:: THE DATA ::
-- ==== Sys2Proof/Certificates/Slice0/Obligations.lean ====
section
/-! DEFINITION. The statements for the provers: what each command does, what it leaves alone, and the rules of the whole block. -/
open Sys2Proof Sys2Proof.Machine

/-- For every command c and state s, a step with c at the front of the queue is exec of c on s with the rest of the queue; with an empty queue
a step answers the state as it is (the model's choice, assumption 61). Accesses are handled one at a time, in the order they come.
(spec/16_host_ports_and_register_pages.md R383, spec/16_host_ports_and_register_pages.md R396) -/
def Obligations.StepRunsFrontCommand : Prop :=
  (∀ (c : Instr) (rest : List Instr) (s : State), step { s with pending := c :: rest } = exec c { s with pending := rest }) ∧
  (∀ s : State, s.pending = [] → step s = .next s)

/-- At reset the device is in stage 1 and not READY, no command waits, no Yard is retired, registers and HBM are in canonical form, every
register holds the reset value of its table (one the tables leave open holds 0, assumption 1), and among them PT_STALL is 1,000, PT_BUDGET
5,000, GLB_IDENT part 0x6400, PWR_CFG 95 degrees, 600 A, 26 kW, 900 mV with AUTO_WARM, BR_LOG TYPE 1 and MN_CFG LOG_SEV 0x1F. Reset leaves
no stall, section, image, context or frame behind. (spec/00_scope.md R13, spec/03_fabric_and_tokens.md Table 3.15,
spec/04_sections_reefs_and_loading.md Table 4.4, spec/16_host_ports_and_register_pages.md Table 16.13, spec/17_power_and_mastheads.md
Table 17.5, spec/18_startup_and_reset.md Table 18.4, spec/18_startup_and_reset.md Table 18.6, spec/19_monitors_faults_integrity.md Table
19.8) -/
def Obligations.ResetState : Prop :=
  let s := State.reset
  s.stage = 1 ∧ s.isReady = false ∧ s.pending = [] ∧ s.Canonical ∧ (∀ p, ¬s.Retired p) ∧
  (∀ a, s.reg a = (regReset a).toNat) ∧
  (∀ p, p < 8 → s.reg (pgPart p + 0x180) = 1000 ∧ s.reg (pgPart p + 0x188) = 5000) ∧
  s.fld (pgGlobal + 0x100) 63 48 = 0x6400 ∧ s.fld (pgPower 0 + 0x100) 47 40 = 95 ∧ s.fld (pgPower 0 + 0x100) 39 30 = 600 ∧
  s.fld (pgPower 0 + 0x100) 29 21 = 260 ∧ s.fld (pgPower 0 + 0x100) 20 11 = 900 ∧ s.flag (pgPower 0 + 0x100) 0 = true ∧
  s.fld (pgBare + 0x110) 63 61 = 1 ∧ s.reg (pgMon + 0x100) = 0x1F ∧
  s.sections = [] ∧ s.images = [] ∧ s.cores = [] ∧ s.units = [] ∧ s.engines = [] ∧ s.ports = [] ∧ s.permute = none

/-- No command, with any operands and in any state, ends in a fault or a refusal: exec answers a next state whose queue of waiting commands is
as it was. So a step with a command waiting answers a next state that has lost the front command and no other. That a command that meets
nothing to act on, or must wait, changes nothing and completes is the model's form of 'waits' (assumption 23).
(spec/02_clockless_timing.md R36, spec/16_host_ports_and_register_pages.md R383, spec/16_host_ports_and_register_pages.md R396) -/
def Obligations.EveryCommandCompletes : Prop :=
  (∀ (c : Instr) (s : State), Answers (exec c s) fun t => t.pending = s.pending) ∧
  (∀ s : State, Answers (step s) fun t => t.pending = s.pending.tail)

/-- For every state and every physical Yard on the retired lists of both boot flash devices, whatever command a step takes, the Yard is on
both lists after the step. (spec/01_module_anatomy.md R26, spec/19_monitors_faults_integrity.md R456, spec/18_startup_and_reset.md Table
18.3) -/
def Obligations.RetiredYardsStayRetired : Prop :=
  ∀ (s t : State) (p : Nat), step s = .next t → s.Retired p → t.Retired p
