@[simp] theorem State.setLink_pending (s : State) (y e : Nat) (l : HalLink) : (s.setLink y e l).pending = s.pending := rfl
@[simp] theorem State.setLink_regs (s : State) (y e : Nat) (l : HalLink) : (s.setLink y e l).regs = s.regs := rfl
@[simp] theorem State.setLink_hbm (s : State) (y e : Nat) (l : HalLink) : (s.setLink y e l).hbm = s.hbm := rfl
@[simp] theorem State.setLink_freeCtr (s : State) (y e : Nat) (l : HalLink) : (s.setLink y e l).freeCtr = s.freeCtr := rfl
@[simp] theorem State.setLink_out (s : State) (y e : Nat) (l : HalLink) : (s.setLink y e l).out = s.out := rfl
@[simp] theorem State.setLink_stageNs (s : State) (y e : Nat) (l : HalLink) : (s.setLink y e l).stageNs = s.stageNs := rfl
@[simp] theorem State.setLink_timeOn (s : State) (y e : Nat) (l : HalLink) : (s.setLink y e l).timeOn = s.timeOn := rfl
@[simp] theorem State.setLink_pwrOk (s : State) (y e : Nat) (l : HalLink) : (s.setLink y e l).pwrOk = s.pwrOk := rfl
@[simp] theorem State.setLink_thermtrip (s : State) (y e : Nat) (l : HalLink) : (s.setLink y e l).thermtrip = s.thermtrip := rfl
@[simp] theorem State.setLink_ganOff (s : State) (y e : Nat) (l : HalLink) : (s.setLink y e l).ganOff = s.ganOff := rfl
@[simp] theorem State.setLink_inputOut (s : State) (y e : Nat) (l : HalLink) : (s.setLink y e l).inputOut = s.inputOut := rfl
@[simp] theorem State.setLink_startReset (s : State) (y e : Nat) (l : HalLink) : (s.setLink y e l).startReset = s.startReset := rfl
@[simp] theorem State.setLink_resetNs (s : State) (y e : Nat) (l : HalLink) : (s.setLink y e l).resetNs = s.resetNs := rfl
@[simp] theorem State.setLink_hostMsixA (s : State) (y e : Nat) (l : HalLink) : (s.setLink y e l).hostMsixA = s.hostMsixA := rfl
@[simp] theorem State.setLink_hostMsixB (s : State) (y e : Nat) (l : HalLink) : (s.setLink y e l).hostMsixB = s.hostMsixB := rfl
@[simp] theorem State.setLink_semSince (s : State) (y e : Nat) (l : HalLink) : (s.setLink y e l).semSince = s.semSince := rfl
@[simp] theorem State.setLink_latch (s : State) (y e : Nat) (l : HalLink) : (s.setLink y e l).latch = s.latch := rfl
@[simp] theorem State.setLink_lastLatch (s : State) (y e : Nat) (l : HalLink) : (s.setLink y e l).lastLatch = s.lastLatch := rfl
@[simp] theorem State.setLink_latchNs (s : State) (y e : Nat) (l : HalLink) : (s.setLink y e l).latchNs = s.latchNs := rfl
@[simp] theorem State.setLink_beatNs (s : State) (y e : Nat) (l : HalLink) : (s.setLink y e l).beatNs = s.beatNs := rfl
@[simp] theorem State.setLink_shroudLost (s : State) (y e : Nat) (l : HalLink) : (s.setLink y e l).shroudLost = s.shroudLost := rfl
@[simp] theorem State.setLink_bankA (s : State) (y e : Nat) (l : HalLink) : (s.setLink y e l).bankA = s.bankA := rfl
@[simp] theorem State.setLink_bankB (s : State) (y e : Nat) (l : HalLink) : (s.setLink y e l).bankB = s.bankB := rfl
@[simp] theorem State.setLink_fwVer (s : State) (y e : Nat) (l : HalLink) : (s.setLink y e l).fwVer = s.fwVer := rfl
@[simp] theorem State.setLink_retiredA (s : State) (y e : Nat) (l : HalLink) : (s.setLink y e l).retiredA = s.retiredA := rfl
@[simp] theorem State.setLink_retiredB (s : State) (y e : Nat) (l : HalLink) : (s.setLink y e l).retiredB = s.retiredB := rfl
@[simp] theorem State.setLink_powerLoss (s : State) (y e : Nat) (l : HalLink) : (s.setLink y e l).powerLoss = s.powerLoss := rfl
@[simp] theorem State.setLink_maintRun (s : State) (y e : Nat) (l : HalLink) : (s.setLink y e l).maintRun = s.maintRun := rfl
@[simp] theorem State.setLink_maintQueue (s : State) (y e : Nat) (l : HalLink) : (s.setLink y e l).maintQueue = s.maintQueue := rfl
@[simp] theorem State.setLink_maintWait (s : State) (y e : Nat) (l : HalLink) : (s.setLink y e l).maintWait = s.maintWait := rfl
@[simp] theorem State.setLink_energyRem (s : State) (y e : Nat) (l : HalLink) : (s.setLink y e l).energyRem = s.energyRem := rfl
@[simp] theorem State.setLink_limQuietNs (s : State) (y e : Nat) (l : HalLink) : (s.setLink y e l).limQuietNs = s.limQuietNs := rfl
@[simp] theorem State.setLink_limReported (s : State) (y e : Nat) (l : HalLink) : (s.setLink y e l).limReported = s.limReported := rfl
@[simp] theorem State.setLink_hotYards (s : State) (y e : Nat) (l : HalLink) : (s.setLink y e l).hotYards = s.hotYards := rfl
@[simp] theorem State.setLink_tieB (s : State) (y e : Nat) (l : HalLink) : (s.setLink y e l).tieB = s.tieB := rfl
@[simp] theorem State.setLink_hostCfgA (s : State) (y e : Nat) (l : HalLink) : (s.setLink y e l).hostCfgA = s.hostCfgA := rfl
@[simp] theorem State.setLink_hostCfgB (s : State) (y e : Nat) (l : HalLink) : (s.setLink y e l).hostCfgB = s.hostCfgB := rfl
@[simp] theorem State.setLink_warmDies (s : State) (y e : Nat) (l : HalLink) : (s.setLink y e l).warmDies = s.warmDies := rfl
@[simp] theorem State.setLink_tsyncGood (s : State) (y e : Nat) (l : HalLink) : (s.setLink y e l).tsyncGood = s.tsyncGood := rfl
@[simp] theorem State.setLink_tsyncNs (s : State) (y e : Nat) (l : HalLink) : (s.setLink y e l).tsyncNs = s.tsyncNs := rfl
@[simp] theorem State.setLink_slewLeft (s : State) (y e : Nat) (l : HalLink) : (s.setLink y e l).slewLeft = s.slewLeft := rfl
@[simp] theorem State.setLink_smbOffset (s : State) (y e : Nat) (l : HalLink) : (s.setLink y e l).smbOffset = s.smbOffset := rfl
@[simp] theorem State.setLink_jtagIr (s : State) (y e : Nat) (l : HalLink) : (s.setLink y e l).jtagIr = s.jtagIr := rfl
@[simp] theorem State.setLink_cagesOff (s : State) (y e : Nat) (l : HalLink) : (s.setLink y e l).cagesOff = s.cagesOff := rfl
@[simp] theorem State.setLink_relock (s : State) (y e : Nat) (l : HalLink) : (s.setLink y e l).relock = s.relock := rfl
@[simp] theorem State.setLink_oscOut (s : State) (y e : Nat) (l : HalLink) : (s.setLink y e l).oscOut = s.oscOut := rfl
@[simp] theorem State.setLink_switches (s : State) (y e : Nat) (l : HalLink) : (s.setLink y e l).switches = s.switches := rfl
@[simp] theorem State.setLink_crossTok (s : State) (y e : Nat) (l : HalLink) : (s.setLink y e l).crossTok = s.crossTok := rfl
@[simp] theorem State.setLink_crossRail (s : State) (y e : Nat) (l : HalLink) : (s.setLink y e l).crossRail = s.crossRail := rfl
@[simp] theorem State.setLink_units (s : State) (y e : Nat) (l : HalLink) : (s.setLink y e l).units = s.units := rfl
@[simp] theorem State.setLink_moved (s : State) (y e : Nat) (l : HalLink) : (s.setLink y e l).moved = s.moved := rfl
@[simp] theorem State.setLink_sramEpoch (s : State) (y e : Nat) (l : HalLink) : (s.setLink y e l).sramEpoch = s.sramEpoch := rfl
@[simp] theorem State.setLink_opBuf (s : State) (y e : Nat) (l : HalLink) : (s.setLink y e l).opBuf = s.opBuf := rfl
@[simp] theorem State.setLink_accMem (s : State) (y e : Nat) (l : HalLink) : (s.setLink y e l).accMem = s.accMem := rfl
@[simp] theorem State.setLink_tileRegs (s : State) (y e : Nat) (l : HalLink) : (s.setLink y e l).tileRegs = s.tileRegs := rfl
@[simp] theorem State.setLink_yardStore (s : State) (y e : Nat) (l : HalLink) : (s.setLink y e l).yardStore = s.yardStore := rfl
@[simp] theorem State.setLink_ycMem (s : State) (y e : Nat) (l : HalLink) : (s.setLink y e l).ycMem = s.ycMem := rfl
@[simp] theorem State.setLink_sections (s : State) (y e : Nat) (l : HalLink) : (s.setLink y e l).sections = s.sections := rfl
@[simp] theorem State.setLink_nextUid (s : State) (y e : Nat) (l : HalLink) : (s.setLink y e l).nextUid = s.nextUid := rfl
@[simp] theorem State.setLink_issueQ (s : State) (y e : Nat) (l : HalLink) : (s.setLink y e l).issueQ = s.issueQ := rfl
@[simp] theorem State.setLink_waiting (s : State) (y e : Nat) (l : HalLink) : (s.setLink y e l).waiting = s.waiting := rfl
@[simp] theorem State.setLink_images (s : State) (y e : Nat) (l : HalLink) : (s.setLink y e l).images = s.images := rfl
@[simp] theorem State.setLink_crossOwner (s : State) (y e : Nat) (l : HalLink) : (s.setLink y e l).crossOwner = s.crossOwner := rfl
@[simp] theorem State.setLink_loads (s : State) (y e : Nat) (l : HalLink) : (s.setLink y e l).loads = s.loads := rfl
@[simp] theorem State.setLink_stayAbsent (s : State) (y e : Nat) (l : HalLink) : (s.setLink y e l).stayAbsent = s.stayAbsent := rfl
@[simp] theorem State.setLink_bothLost (s : State) (y e : Nat) (l : HalLink) : (s.setLink y e l).bothLost = s.bothLost := rfl
@[simp] theorem State.setLink_cores (s : State) (y e : Nat) (l : HalLink) : (s.setLink y e l).cores = s.cores := rfl
@[simp] theorem State.setLink_wc (s : State) (y e : Nat) (l : HalLink) : (s.setLink y e l).wc = s.wc := rfl
@[simp] theorem State.setLink_leases (s : State) (y e : Nat) (l : HalLink) : (s.setLink y e l).leases = s.leases := rfl
@[simp] theorem State.setLink_wcQ (s : State) (y e : Nat) (l : HalLink) : (s.setLink y e l).wcQ = s.wcQ := rfl
@[simp] theorem State.setLink_slices (s : State) (y e : Nat) (l : HalLink) : (s.setLink y e l).slices = s.slices := rfl
@[simp] theorem State.setLink_chans (s : State) (y e : Nat) (l : HalLink) : (s.setLink y e l).chans = s.chans := rfl
@[simp] theorem State.setLink_askers (s : State) (y e : Nat) (l : HalLink) : (s.setLink y e l).askers = s.askers := rfl
@[simp] theorem State.setLink_barReads (s : State) (y e : Nat) (l : HalLink) : (s.setLink y e l).barReads = s.barReads := rfl
@[simp] theorem State.setLink_rowCe (s : State) (y e : Nat) (l : HalLink) : (s.setLink y e l).rowCe = s.rowCe := rfl
@[simp] theorem State.setLink_recRepaired (s : State) (y e : Nat) (l : HalLink) : (s.setLink y e l).recRepaired = s.recRepaired := rfl
@[simp] theorem State.setLink_recPermanent (s : State) (y e : Nat) (l : HalLink) : (s.setLink y e l).recPermanent = s.recPermanent := rfl
@[simp] theorem State.setLink_recPending (s : State) (y e : Nat) (l : HalLink) : (s.setLink y e l).recPending = s.recPending := rfl
@[simp] theorem State.setLink_recMapped (s : State) (y e : Nat) (l : HalLink) : (s.setLink y e l).recMapped = s.recMapped := rfl
@[simp] theorem State.setLink_spareUsed (s : State) (y e : Nat) (l : HalLink) : (s.setLink y e l).spareUsed = s.spareUsed := rfl
@[simp] theorem State.setLink_thermSince (s : State) (y e : Nat) (l : HalLink) : (s.setLink y e l).thermSince = s.thermSince := rfl
@[simp] theorem State.setLink_stepHeld (s : State) (y e : Nat) (l : HalLink) : (s.setLink y e l).stepHeld = s.stepHeld := rfl
@[simp] theorem State.setLink_phaseHeld (s : State) (y e : Nat) (l : HalLink) : (s.setLink y e l).phaseHeld = s.phaseHeld := rfl
@[simp] theorem State.setLink_pipeTag (s : State) (y e : Nat) (l : HalLink) : (s.setLink y e l).pipeTag = s.pipeTag := rfl
@[simp] theorem State.setLink_pipeEnd (s : State) (y e : Nat) (l : HalLink) : (s.setLink y e l).pipeEnd = s.pipeEnd := rfl
@[simp] theorem State.setLink_spikeX (s : State) (y e : Nat) (l : HalLink) : (s.setLink y e l).spikeX = s.spikeX := rfl
@[simp] theorem State.setLink_heldOnClose (s : State) (y e : Nat) (l : HalLink) : (s.setLink y e l).heldOnClose = s.heldOnClose := rfl
@[simp] theorem State.setLink_phaseFrom (s : State) (y e : Nat) (l : HalLink) : (s.setLink y e l).phaseFrom = s.phaseFrom := rfl
@[simp] theorem State.setLink_phaseT0 (s : State) (y e : Nat) (l : HalLink) : (s.setLink y e l).phaseT0 = s.phaseT0 := rfl
@[simp] theorem State.setLink_epochs (s : State) (y e : Nat) (l : HalLink) : (s.setLink y e l).epochs = s.epochs := rfl
@[simp] theorem State.setLink_phaseHeard (s : State) (y e : Nat) (l : HalLink) : (s.setLink y e l).phaseHeard = s.phaseHeard := rfl
@[simp] theorem State.setLink_agrees (s : State) (y e : Nat) (l : HalLink) : (s.setLink y e l).agrees = s.agrees := rfl
@[simp] theorem State.setLink_agreeDone (s : State) (y e : Nat) (l : HalLink) : (s.setLink y e l).agreeDone = s.agreeDone := rfl
@[simp] theorem State.setLink_yieldAt (s : State) (y e : Nat) (l : HalLink) : (s.setLink y e l).yieldAt = s.yieldAt := rfl
@[simp] theorem State.setLink_yieldWarned (s : State) (y e : Nat) (l : HalLink) : (s.setLink y e l).yieldWarned = s.yieldWarned := rfl
@[simp] theorem State.setLink_buckets (s : State) (y e : Nat) (l : HalLink) : (s.setLink y e l).buckets = s.buckets := rfl
@[simp] theorem State.setLink_regLive (s : State) (y e : Nat) (l : HalLink) : (s.setLink y e l).regLive = s.regLive := rfl
@[simp] theorem State.setLink_regHeldAt (s : State) (y e : Nat) (l : HalLink) : (s.setLink y e l).regHeldAt = s.regHeldAt := rfl
@[simp] theorem State.setLink_rings (s : State) (y e : Nat) (l : HalLink) : (s.setLink y e l).rings = s.rings := rfl
@[simp] theorem State.setLink_ports (s : State) (y e : Nat) (l : HalLink) : (s.setLink y e l).ports = s.ports := rfl
@[simp] theorem State.setLink_bridgeTok (s : State) (y e : Nat) (l : HalLink) : (s.setLink y e l).bridgeTok = s.bridgeTok := rfl
@[simp] theorem State.setLink_packs (s : State) (y e : Nat) (l : HalLink) : (s.setLink y e l).packs = s.packs := rfl
@[simp] theorem State.setLink_burstPort (s : State) (y e : Nat) (l : HalLink) : (s.setLink y e l).burstPort = s.burstPort := rfl
@[simp] theorem State.setLink_inject (s : State) (y e : Nat) (l : HalLink) : (s.setLink y e l).inject = s.inject := rfl
@[simp] theorem State.setLink_heldFrames (s : State) (y e : Nat) (l : HalLink) : (s.setLink y e l).heldFrames = s.heldFrames := rfl
@[simp] theorem State.setLink_engines (s : State) (y e : Nat) (l : HalLink) : (s.setLink y e l).engines = s.engines := rfl
@[simp] theorem State.setLink_norms (s : State) (y e : Nat) (l : HalLink) : (s.setLink y e l).norms = s.norms := rfl
@[simp] theorem State.setLink_permute (s : State) (y e : Nat) (l : HalLink) : (s.setLink y e l).permute = s.permute := rfl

:: WHAT YOU ARE ASKED TO DO ::
When you reach the line in the material above that holds "s.shroudLost := rfl", begin reproducing lines exactly, and stop after the line that holds "s.hostCfgA := rfl".

:: RESULT ::
@[simp] theorem State.setLink_shroudLost (s : State) (y e : Nat) (l : HalLink) : (s.setLink y e l).shroudLost = s.shroudLost := rfl
@[simp] theorem State.setLink_bankA (s : State) (y e : Nat) (l : HalLink) : (s.setLink y e l).bankA = s.bankA := rfl
@[simp] theorem State.setLink_bankB (s : State) (y e : Nat) (l : HalLink) : (s.setLink y e l).bankB = s.bankB := rfl
@[simp] theorem State.setLink_fwVer (s : State) (y e : Nat) (l : HalLink) : (s.setLink y e l).fwVer = s.fwVer := rfl
@[simp] theorem State.setLink_retiredA (s : State) (y e : Nat) (l : HalLink) : (s.setLink y e l).retiredA = s.retiredA := rfl
@[simp] theorem State.setLink_retiredB (s : State) (y e : Nat) (l : HalLink) : (s.setLink y e l).retiredB = s.retiredB := rfl
@[simp] theorem State.setLink_powerLoss (s : State) (y e : Nat) (l : HalLink) : (s.setLink y e l).powerLoss = s.powerLoss := rfl
@[simp] theorem State.setLink_maintRun (s : State) (y e : Nat) (l : HalLink) : (s.setLink y e l).maintRun = s.maintRun := rfl
@[simp] theorem State.setLink_maintQueue (s : State) (y e : Nat) (l : HalLink) : (s.setLink y e l).maintQueue = s.maintQueue := rfl
@[simp] theorem State.setLink_maintWait (s : State) (y e : Nat) (l : HalLink) : (s.setLink y e l).maintWait = s.maintWait := rfl
@[simp] theorem State.setLink_energyRem (s : State) (y e : Nat) (l : HalLink) : (s.setLink y e l).energyRem = s.energyRem := rfl
@[simp] theorem State.setLink_limQuietNs (s : State) (y e : Nat) (l : HalLink) : (s.setLink y e l).limQuietNs = s.limQuietNs := rfl
@[simp] theorem State.setLink_limReported (s : State) (y e : Nat) (l : HalLink) : (s.setLink y e l).limReported = s.limReported := rfl
@[simp] theorem State.setLink_hotYards (s : State) (y e : Nat) (l : HalLink) : (s.setLink y e l).hotYards = s.hotYards := rfl
@[simp] theorem State.setLink_tieB (s : State) (y e : Nat) (l : HalLink) : (s.setLink y e l).tieB = s.tieB := rfl
@[simp] theorem State.setLink_hostCfgA (s : State) (y e : Nat) (l : HalLink) : (s.setLink y e l).hostCfgA = s.hostCfgA := rfl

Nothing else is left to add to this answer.